By contrast, emotional acceptance was significantly associated with feeling less terrified, more supported by others, wanting fewer heroic measures and eventually having a better quality of life in the last week of life (Ray, et al., 2006). Emotional acceptance may be affected by several factors including: the family caregiver’s emotional acceptance and the presence of dependent children (Nilsson et al., 2008). Other factors that are highly likely to be related to emotional acceptance are spirituality (Balboni, et al., 2006; Tarakeshwar, et al., 2006; McClain, Rosenfeld & Breitbart, 2003) and the patient’s stage or state of grief (Maciejewski, Zhang, Block & Prigerson, 2007; Prigerson and Maciejewski, 2008).). Finally, patients who report a stronger “human connection”, or therapeutic alliance, with their physicians appear much more likely to emotionally accept their illness (Mack, under review). In this way, emotional acceptance appears to be influenced by the quality of the interrelationship with the patient’s oncologist and in turn, the relationship with the physician likely colors the patient’s understanding of their illness (Thorne & Kuo, 2005).

Although we found no significant association in a cross-sectional analysis between patient therapeutic alliance and rates of EOL discussions (Wright, et al., 2008), it seems possible that as the relationship between oncologist and patient develops over time, the closeness of the relationship might affect the ability to discuss prognostic information. This may make it harder, rather than easier, to discuss the patient’s impending death and in turn lead to increasing aggressiveness of care at the EOL rather than palliative care. Supporting this is the fact that physicians who have known the patient longer have been shown to be less accurate in their prognostic estimates than those who have known the patient a shorter period of time (Evans & McCarthy, 1985). Similarly, patients appear to prefer ACP discussions with anonymous admitting physicians to those with their family practitioner or oncologist (Lamont & Siegler, 2000). This potential confounder of the patient-physician relationship deserves further study.

Differences by Racial or Ethnic Status

Racial and ethnic disparities in cancer incidence, screening, diagnosis, treatment, and mortality have been known since at least the early 1990s (Committee on Understanding and Eliminating Racial and Ethnic Disparities in Health Care, 2003) and little appears to have changed in terms of the presence or magnitude of the disparities since then (Gross, Smith, Wolf & Andersen, 2008).
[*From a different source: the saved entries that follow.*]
-- ==== Sys2Proof/Syntax.lean ====
section
/-! DEFINITION. The commands the KW1 takes: one constructor per row of the spec's table of operations and
events, in the table's order. A row's operands are what arrives from outside the module with that event
(a register value, received bytes, a measured quantity, a self-test outcome) and the names of the unit it
happens at (a port, a ring, a letterbox, a packet). Each docstring names the table's row and its rule. -/

namespace Sys2Proof
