-- ==== Sys2Proof/Decode.lean ====
section
/-! DEFINITION. The commands that a word spells. The table of operations and events gives no row any bits, so no word spells a
command. -/

namespace Sys2Proof

/-- The command that a word of the table's bits spells: none, since no row of the table has bits. -/
def decodeTableWord (_nbits _w : Nat) : Option Instr := none

end Sys2Proof
end

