/-- A lane of a port: receive state, equalizers, training exchange and diagnostics (R208–R228). `kept` holds the full-rate transmit taps while
the port is in Keep-alive (R222); `prbs` is the lane's free-running generator (R210); `ask` and `askSeq` are the tap request it sends to the
partner (R212, R213); `prior` and `last` are the last two 64-bit words received in Diagnostic, before any slip (R228). -/
structure Lane where
  los : Bool := true
  bitLock : Bool := false
  symbolLock : Bool := false
  inverted : Bool := false
  partnerLane : Nat := 0
  beacons : Nat := 0
  readySeen : Nat := 0
  seenByPartner : Bool := false
  trained : Bool := false
  trainedFrames : Nat := 0
  markers : Nat := 0
  taps : List Int := [0, 0, 0, 128, 0]
  tapStatus : List Nat := [0, 0, 0, 0, 0]
  sequence : Nat := 0
  ctle : Nat := 0
  gain : Int := 0
  gen : Nat := 0
  genInvert : Bool := false
  check : Nat := 0
  checkInvert : Bool := false
  errors : Nat := 0
  bitsSeen : Nat := 0
  checkLock : Bool := false
  pattern : Nat := 0
  slip : Nat := 0
  loopback : Nat := 0
  excluded : Bool := false
  ffe : List Int := []
  dfe : Int := 0
  kept : List Int := [0, 0, 0, 128, 0]
  prbs : Nat := 0
  ask : Nat := 0
  askSeq : Nat := 0
  genReg : Nat := 0
  checkReg : Nat := 0
  checkRun : Nat := 0
  prior : Option Nat := none
  last : Option Nat := none
  fifo : List RxItem := []
  deriving DecidableEq, Repr

/-- What a partner's CAP says (R242). -/
structure CapInfo where
  seen : Nat := 0
  status : Nat := 0
  reason : Nat := 0
  role : Nat := 0
  physical : Nat := 0
  logical : Nat := 0
  postcode : Postcode := 0xFFFFFFFF
  identity : Nat := 0
  features : Nat := 0
  credits : Nat := 0
  deriving DecidableEq, Repr

/-- A payload flit held for replay (R236). -/
structure TxFlit where
  seq : Nat
  stream : Nat
  sop : Bool
  eop : Bool
  body : List Byte
  packet : Nat
  deriving DecidableEq, Repr

/-- A packet being sent on a stream, flit by flit (R232); `ctx` is the context of a data packet that this module
injected. -/
structure TxPkt where
  bodies : List (List Byte)
  started : Bool := false
  flits : Nat := 0
  packet : Nat := 0
  ctx : Option Nat := none
  preHold : Bool := false
  deriving DecidableEq, Repr

/-- A packet being received on a stream (R234). `dead` marks one already dead-lettered at its SOP flit (R265). -/
structure RxPkt where
  bytes : List Byte
  flits : Nat
  dead : Bool
  deriving DecidableEq, Repr

/-- A narrowing in progress at the detecting end (R247). -/
structure Narrowing where
  oldMask : Nat
  newMask : Nat
  deriving DecidableEq, Repr

/-- A Gulan port (R209–R228, R229–R252). Masks are over the four physical lanes; in Detect `mask` holds the lanes
kept. `idle` marks the fallback idle of R218 and `inBackoff` the slow mode of R219; `controls` queues link control
flits by opcode; `widthLb` is the letterbox of a PORT_SET_WIDTH that has not completed; `token` counts the CAPs sent since
Exchange began, the number that the next one carries (R243); `rateOffer` is the rate limit since the last entry to Detect (R224); `held` marks a
port that firmware holds not ready (R242); `narrowGot` is the last NARROW acted on (R241); `rxBits` are descrambled bits of a flit that is not
complete, `rxBad` that they come from an uncorrectable codeword, and `rxOffset` the flit offset of a marker just passed (R229, R230); `returning` marks the 15 µs
after a return from Keep-alive (R222); `missing` is the mask of lanes that the last training left out (R400); `txBits` counts message bits since the last marker, `txMessage`
holds those of the codeword being filled, first sent in bit 0, and `txMask` is the lane mask sent with since that marker (R229, R247). -/
structure Port where
  state : PortState := .disabled
  lanes : Tab Lane := []
  rate : Nat := 0
  rateLimit : Nat := 3
  rateOffer : Nat := 3
  widthLimit : Nat := 4
  mask : Nat := 0
  reason : Nat := 0
  failures : Nat := 0
  attempt : Nat := 0
  idle : Bool := false
  inBackoff : Bool := false
  ready : Bool := false
  partnerClass : Nat := 0
  partnerRate : Nat := 0
  skewBad : Bool := false
  missing : Nat := 0
  cap : Option CapInfo := none
  recorded : Option CapInfo := none
  token : Nat := 0
  partnerToken : Nat := 0
  samples : Nat := 0
  minRtt : Nat := 0
  startSent : Bool := false
  startGot : Bool := false
  next : Nat := 0
  acked : Nat := 0
  expected : Nat := 0
  nak : Bool := false
  replay : List TxFlit := []
  resend : List TxFlit := []
  lastRewindAck : Option Nat := none
  rewinds : Nat := 0
  tx : Tab (List TxPkt) := []
  rx : Tab RxPkt := []
  controls : List Nat := []
  credits : Nat := 0
  owedCredits : Nat := 0
  narrowing : Option Narrowing := none
  rxMask : Nat := 0
  widthLb : Option Nat := none
  kaSent : Bool := false
  kaAckOwed : Bool := false
  exitSent : Bool := false
  returning : Bool := false
  controlOnly : Bool := false
  up : Bool := false
  counters : Tab Nat := []
  txScramble : BitVec 58 := 0
  txBits : Nat := 0
  txMessage : Nat := 0
  txMask : Nat := 0
  markerCount : Nat := 0
  held : Bool := false
  narrowGot : Option Nat := none
  fecBad : Bool := false
  rxScramble : BitVec 58 := 0
  rxBits : List Bool := []
  rxBad : Bool := false
  rxOffset : Option Nat := none
  deriving DecidableEq, Repr

/-! ### Fabric (chapters 12, 13) -/

/-- An assignment computed by the root, or received (R369). -/
structure Assign where
  identity : Nat
  number : Nat
  rack : Nat
  position : Nat
  mode : Nat
  x : Nat := 0
  y : Nat := 0
  z : Nat := 0
  dimX : Nat := 0
  dimY : Nat := 0
  dimZ : Nat := 0
  seconds : Option Nat := none
  deriving DecidableEq, Repr

/-- A route table bank, by kind (R271): sparse tables of 64-bit entries. `base` is the assignment whose default module entries
(R374) stand where no entry was written since, and `down` the modules among those that are marked unreachable (R288). -/
structure Bank where
  base : Option Assign := none
  down : List Nat := []
  modules : Tab Nat := []
  dies : Tab Nat := []
  setPorts : Tab Nat := []
  setReach : Tab Nat := []
  axis : Tab Nat := []
  deriving DecidableEq, Repr

/-- A dead-letter entry (R266). -/
structure DeadLetter where
  head : List Byte
  reason : Nat
  ingress : Nat
  stream : Nat
  sequence : Nat
  postmark : BitVec 64
  bad : Bool := false
  deriving DecidableEq, Repr

/-- A tally (R34). `bad` marks an uncorrectable tally word. -/
structure Tally where
  bytes : Nat := 0
  packets : Nat := 0
  bad : Bool := false
  deriving DecidableEq, Repr

/-- A run count of a die (R296): source module, ring, run, packets settled. Listed least recently updated first. -/
structure RunCount where
  module : Nat
  ring : Nat
  run : Nat
  count : Nat
  deriving DecidableEq, Repr

/-- A merge context of a select engine (R359–R361): the opening ring and descriptor, and the list so far. -/
structure MergeCtx where
  group : Nat
  ring : Nat
  count : Nat
  sources : Nat
  k : Nat
  format : Nat
  flags : Nat
  got : Nat := 0
  consumed : Nat := 0
  list : List (Nat × Nat) := []
  deriving DecidableEq, Repr

/-- A failed wire whose group's spare stands in for it (R21, R80): the link's number on its die, the group, the wire and the
direction. -/
structure BadWire where
  link : Nat
  group : Nat
  wire : Nat
  inbound : Bool
  deriving DecidableEq, Repr

/-- What one die holds: its dead letters, counters, tallies, run counts, holds, locks, crypto copies, select
engines, spectral slots (R188, R193, R266, R289, R296, R319, R359, R390, R418). -/
structure Die where
  dead : List DeadLetter := []
  deadSeq : Nat := 0
  deadCounts : Tab Nat := []
  fabric : Tab Nat := []
  perRouter : Tab Nat := []
  ecc : Tab Nat := []
  counts : Tab Nat := []
  select : Tab Nat := []
  drain : Bool := false
  /-- Escape packets that have waited 1 µs for an output here (R280), by packet. -/
  waited : List Nat := []
  /-- Stall and busy time in fifths of a nanosecond (R289): indices of group 0x0300, and 256 + an output of group 0x0400. -/
  waits : Tab Nat := []
  tallies : Tab Tally := []
  runs : List RunCount := []
  holds : List Flight := []
  locks : Tab Nat := []
  badLocks : List Nat := []
  badKeys : List Nat := []
  gcm : Tab Nat := []
  merges : Tab (List MergeCtx) := []
  parks : Tab (List Flight) := []
  slots : Tab (List Byte × List Nat) := []
  badSlots : List Nat := []
  fenced : Bool := false
  meshOff : Bool := false
  failed : Bool := false
  retired : List Nat := []
  lostTiles : List Nat := []
  tileFaults : Tab Nat := []
  wordFinds : Tab Nat := []
  corrections : Tab Nat := []
  recentCorrections : Nat := 0
  scrubbed : Nat := 0
  badWires : List BadWire := []
  linksOut : List Nat := []
  contactsBad : Bool := false
  deriving DecidableEq, Repr

/-- What a read request or an atomic in flight is for, found by its tag (R257). -/
inductive TagFor where
  | copy (ring count pos len : Nat) (src dst : Target)
  | atomic (ring count : Nat) (dest : Postcode)
  | fetch (ring first n : Nat)
  | load (ph record pos len : Nat)
  | stream (launch record pos len : Nat)
  | hop (hop pos len : Nat)
  | args (launch : Nat)
  | operand (launch : Nat)
  | image (lb pos len : Nat)
  deriving DecidableEq, Repr

/-- A commit in progress (R287): the letterbox, and the route set or 0xFF. -/
structure Commit where
  lb : Option Nat
  set_ : Nat
  deriving DecidableEq, Repr

/-- A fan-out in progress at its issuing engine (R285), keyed by its relay ID: place 1, the places after it, and the
bytes of the chunks already handed on. -/
structure Relay where
  ring : Nat
  count : Nat
  place : Place
  left : Nat
  mode : Nat
  direction : Nat
  sent : Nat := 0
  total : Nat
  deriving DecidableEq, Repr

/-- A chunk that a copy engine of this module relays from the previous place to its own (R285). -/
structure RelayHop where
  issuer : Postcode
  relayId : Nat
  left : Nat
  mode : Nat
  direction : Nat
  offset : Nat
  chunk : Nat
  len : Nat
  total : Nat
  previous : Postcode
  place : Postcode
  tally : Nat
  frank : Frank
  engine : Postcode
  issued : Nat := 0
  readsOut : Nat := 0
  localOut : Nat := 0
  deriving DecidableEq, Repr

/-- `relayed` counts, by issuing engine and relay ID, the bytes that have reached a line's last place on this module. The
fabric: route-table banks, logical ports, route sets, packets, dies, ports and key slots. `control` queues the
control packets ready at each injection point; `injected` holds the frame and number of its last injections (R68).
`badEntries` lists the dies whose next routing decision meets a route-table parity error. -/
structure Fabric where
  active : Bank := {}
  staged : Bank := {}
  logical : Tab Nat := []
  routeSets : Tab (List Nat) := []
  deflectLimit : Nat := 24
  flights : Tab Flight := []
  nextPid : Nat := 0
  tags : Tab TagFor := []
  nextTag : Nat := 0
  commit : Option Commit := none
  dies : Tab Die := []
  ports : Tab Port := []
  keys : Tab KeySlot := []
  relays : Tab Relay := []
  nextRelay : Nat := 0
  hops : Tab RelayHop := []
  nextHop : Nat := 0
  relayed : List (Nat × Nat × Nat) := []
  control : Tab (List Pkt) := []
  injected : Tab (Nat × Nat) := []
  badEntries : List Nat := []
  deriving DecidableEq, Repr

/-! ### Memory (chapters 2, 9, 19) -/

/-- The condition of an ECC word that is not good (R384). -/
inductive WordMark where
  | correctable | uncorrectable | poison
  deriving DecidableEq, Repr

/-- The module's byte memories in one address space (see `memKey` in Ops), the marks of their words that are not
good, keyed by word, and the words that hold ciphertext. -/
structure Memory where
  cells : List Host.Cell := []
  marks : Tab WordMark := []
  deriving DecidableEq, Repr

/-! ### Images, pigeonholes, launches, steward cores (chapters 15, 16) -/

structure LogicalFrond where
  first : Nat
  tiles : Nat
  rows : Nat
  cols : Nat
  granules : Nat
  adjacency : Nat
  deriving DecidableEq, Repr

structure Region where
  space : Nat
  rights : Nat
  frond : Nat
  granules : Nat
  va : Nat
  deriving DecidableEq, Repr

structure Entry where
  code : Nat
  first : Nat
  count : Nat
  maxArgs : Nat
  limitMs : Nat
  deriving DecidableEq, Repr

structure WeightRec where
  source : Nat
  length : Nat
  region : Nat
  stream : Bool
  tile : Nat
  offset : Nat
  deriving DecidableEq, Repr

/-- A loaded placement image (R324–R329). -/
structure Image where
  owner : Nat
  ctx : Nat
  revision : Nat
  length : Nat
  tiles : Nat
  key : Nat
  stewards : Nat
  declared : Nat
  scratch : Nat
  fronds : List LogicalFrond
  regions : List Region
  entries : List Entry
  weights : List WeightRec
  spectral : List (List Byte)
  tables : List Byte
  steward : List Byte
  deriving DecidableEq, Repr

/-- Pigeonhole states (R335). -/
inductive PhState where
  | loading | resident | suspended | evicting | lost
  deriving DecidableEq, Repr

/-- Where a logical frond is bound: frond, north-west tile of its rectangle, first of its granules (R340). -/
structure Bound where
  frond : Nat
  origin : Nat
  granules : List Nat
  deriving DecidableEq, Repr

/-- A weight record being loaded (R341): bytes requested, retries made, and the tags awaiting an answer. -/
structure Loading where
  record : Nat
  issued : Nat := 0
  outstanding : Nat := 0
  retried : Bool := false
  reread : Bool := false
  deriving DecidableEq, Repr

/-- A pigeonhole (R335–R349). `residency` is the sum of its fronds' residency counters (R342). -/
structure Ph where
  state : PhState := .loading
  image : Nat
  stamp : Bool := false
  overflow : Bool := false
  source : Place
  bound : List Bound
  tileOf : Tab Nat := []
  claims : List Nat := []
  order : Nat := 0
  loads : List Loading := []
  residency : Nat := 0
  target : Nat := 0
  stewards : List Nat := []
  lb : Option Nat := none
  cancel : Option Nat := none
  deriving DecidableEq, Repr

/-- A read of host memory that waits for a tag (R90, R94). -/
structure HostPiece where
  addr : Nat
  len : Nat
  translated : Bool
  pasid : Option Nat
  deriving DecidableEq, Repr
In contrast, while minorities, particularly blacks, receive less aggressive, curative treatment upfront for their cancer, they receive more aggressive, less palliative care at EOL. For example, blacks are more likely to be admitted to the ICU (Barnato, Chang, Saynina & Garber, 2007), receive CPR (Goodlin, Zhong, Lynn, Teno, Fago & Desbiens, 1999) or other intensive interventions (Barnato, et al., 2007), and die in the hospital (Weitzen, Teno, Fennell & Mor, 2003), and are less likely to use hospice services than whites at EOL (Greiner, Perera, & Ahluwalia, 2003). Disparities also appear to exist in minority patient-physician communication, specifically whether conversations occur, with whom (e.g. patients and family members), the quantity and quality of that communication (including question asking, eliciting further information, etc), the availability of interpreters and language-specific information, lack of understanding of cultural perceptions of health and illness, and a lack of appreciation of the heterogeneity within minority groups (Elkan, et al., 2007; Gordon, Street, Shart & Souchek, 2006; Siminoff, Graham & Gordon, 2006; Welch, Teno & Mor, 2005;).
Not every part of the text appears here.